[Collected data]
=== Section Start ===

/-- VCVT (20 R442, R443). -/
def legalVCvt (f : VFields) : Option Nat :=
  let i := (vImm f).toNat
  let imm := f.bsel == 3
  lowestReason (legalNoC f ++ legalA f ++
    [ (f.bsel == 1 && decide (8 ≤ f.srcB.toNat), 3), (f.bsel == 1 && f.width != 0, 5), (!imm, 0x0A),
      (imm && decide (16 ≤ i), 3), (imm && i % 8 == f.type.toNat, 0x0A),
      (imm && decide (8 ≤ i % 16) && i % 8 != 2 && i % 8 != 3, 0x0A),
      (imm && decide (3 < vcvtDstWidth f), 0x0A),
      (imm && decide (vcvtDstWidth f ≤ 3) && f.nw == 0 && !groupAligned f.dst.toNat (vcvtDstWidth f), 5) ])

/-- VXCL: type n32, immediate form, mode 11 reserved (08 R167). -/
def legalVXcl (f : VFields) : Option Nat :=
  let i := (vImm f).toNat
  lowestReason (legalTypes f [7] ++ legalSrcB f [3] ++ legalNoC f ++ legalDst f ++ legalA f ++
    [ (f.bsel == 3 && decide (32 ≤ i), 3), (f.bsel == 3 && i / 8 % 4 == 3, 3) ])
/-- VPART: type n32, selector, scratchpad area (08 R168); the width field applies to srcA alone. (log 39: DEDUCED) -/
def legalVPart (f : VFields) : Option Nat :=
  lowestReason (legalTypes f [7] ++ legalSrcB f [2] ++ legalCapC f ++ legalA f ++ [ (f.pred == 0, 0x0A) ])
/-- VRED: width 00, sum latch in dst[1:0] (08 R173). -/
def legalVRed (f : VFields) : Option Nat :=
  lowestReason (legalNoB f ++ legalNoC f ++ legalA f ++ legalWidth0 f ++ [ (decide (4 ≤ f.dst.toNat), 3) ])
/-- VSCAN: width 00 (08 R175). -/
def legalVScan (f : VFields) : Option Nat :=
  lowestReason (legalNoB f ++ legalNoC f ++ legalDst f ++ legalA f ++ legalWidth0 f)
/-- VSUM: type n32, width 00, sum latch in srcA[1:0] (08 R174). -/
def legalVSum (f : VFields) : Option Nat :=
  lowestReason (legalTypes f [7] ++ legalNoB f ++ legalNoC f ++ legalDst f ++ legalWidth0 f ++
    [ (decide (4 ≤ f.srcA.toNat), 3) ])
/-- VACC: type f32, rows by scalar or immediate (08 R176). -/
def legalVAcc (f : VFields) : Option Nat :=
  lowestReason (legalTypes f [0] ++ legalSrcB f [2, 3] ++ legalNoC f ++ legalDst f ++
    [ (f.srcA != 0, 3), (f.bsel == 3 && decide (512 ≤ (vImm f).toNat), 3) ])
/-- VPK and VUPK: type f32, width 01 (08 R177, R178). -/
def legalVPk (f : VFields) : Option Nat :=
  lowestReason (legalTypes f [0] ++ legalNoB f ++ legalNoC f ++ legalDst f ++ legalA f ++ [ (f.width != 1, 0x0A) ])
/-- VGATH (20 R446). -/
def legalVGath (f : VFields) : Option Nat :=
  lowestReason (legalTypes f [0, 4, 7] ++ legalSrcB f [2] ++ legalCapC f ++ legalDst f ++ legalA f)
/-- VSCAT: dst and NW zero, srcA a multiple of 2g (20 R446). -/
def legalVScat (f : VFields) : Option Nat :=
  lowestReason (legalTypes f [0, 4, 7] ++ legalSrcB f [2] ++ legalCapC f ++ legalNoDst f ++
    [ (!groupAligned f.srcA.toNat (f.width.toNat + 1), 5) ])
/-- VLD and VLD.st (20 R449). -/
def legalVLd (f : VFields) : Option Nat :=
  lowestReason (legalSrcB f [2] ++ legalCapC f ++ legalDst f ++ [ (f.srcA != 0, 3) ])
/-- VST and VST.st (20 R449). -/
def legalVSt (f : VFields) : Option Nat := lowestReason (legalSrcB f [2] ++ legalCapC f ++ legalNoDst f ++ legalA f)
/-- Summary instructions other than queries (09 R179). -/
def legalSk (f : VFields) (ts : List Nat) : Option Nat :=
  lowestReason (legalTypes f ts ++ legalSrcB f [2] ++ legalCapC f ++ legalA f ++ legalWidth0 f ++ legalNoDst f)
/-- Summary queries (09 R179). -/
def legalSkQry (f : VFields) : Option Nat :=
  lowestReason (legalTypes f [7] ++ legalSrcB f [2] ++ legalCapC f ++ legalDst f ++ legalA f ++ legalWidth0 f)

/-! ### Matrix slot -/

def legalMAcc (f : MFields) : Option Nat :=
  lowestReason [ (f.ringA != 0, 3), (f.ringB != 0, 3), (f.pop != 0, 3), (f.fmt != 0, 3), (f.scb != 0, 3) ]
def legalMRing (f : MFields) : Option Nat :=
  lowestReason [ (f.ringB != 0, 3), (f.acc != 0, 3), (f.pop != 0, 3), (f.fmt != 0, 3), (f.scb != 0, 3) ]
/-- MSTEP and MSTEPX: formats and scale base (05 R117). -/
def legalMStep (f : MFields) : Option Nat :=
  lowestReason
    [ (decide (8 ≤ f.fmt.toNat), 3), (decide (f.fmt.toNat < 5) && f.scb != 0, 3), (f.fmt == 5 && f.scb == 15, 0x0A) ]

/-! ### Engine slot -/

def hndZero (f : EFields) : Bool × Nat := (f.hnd != 0, 3)
/-- arg [16:m] is zero (bit 17 is NR). -/
def argZeroFrom (f : EFields) (m : Nat) : Bool × Nat := (f.arg.toNat % 2 ^ 17 / 2 ^ m != 0, 3)
def ksZero (f : EFields) : List (Bool × Nat) := [ (f.k != 0, 3), (f.s != 0, 3) ]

=== Section End ===

** PROBLEM TO WORK ON **
Starting at the line that has "(08 R176). -/" and ending at the line that has "def legalVLd (f", please write out the lines above exactly, leaving out all others.

** YOUR SOLUTION **
/-- VACC: type f32, rows by scalar or immediate (08 R176). -/
def legalVAcc (f : VFields) : Option Nat :=
  lowestReason (legalTypes f [0] ++ legalSrcB f [2, 3] ++ legalNoC f ++ legalDst f ++
    [ (f.srcA != 0, 3), (f.bsel == 3 && decide (512 ≤ (vImm f).toNat), 3) ])
/-- VPK and VUPK: type f32, width 01 (08 R177, R178). -/
def legalVPk (f : VFields) : Option Nat :=
  lowestReason (legalTypes f [0] ++ legalNoB f ++ legalNoC f ++ legalDst f ++ legalA f ++ [ (f.width != 1, 0x0A) ])
/-- VGATH (20 R446). -/
def legalVGath (f : VFields) : Option Nat :=
  lowestReason (legalTypes f [0, 4, 7] ++ legalSrcB f [2] ++ legalCapC f ++ legalDst f ++ legalA f)
/-- VSCAT: dst and NW zero, srcA a multiple of 2g (20 R446). -/
def legalVScat (f : VFields) : Option Nat :=
  lowestReason (legalTypes f [0, 4, 7] ++ legalSrcB f [2] ++ legalCapC f ++ legalNoDst f ++
    [ (!groupAligned f.srcA.toNat (f.width.toNat + 1), 5) ])
/-- VLD and VLD.st (20 R449). -/
def legalVLd (f : VFields) : Option Nat :=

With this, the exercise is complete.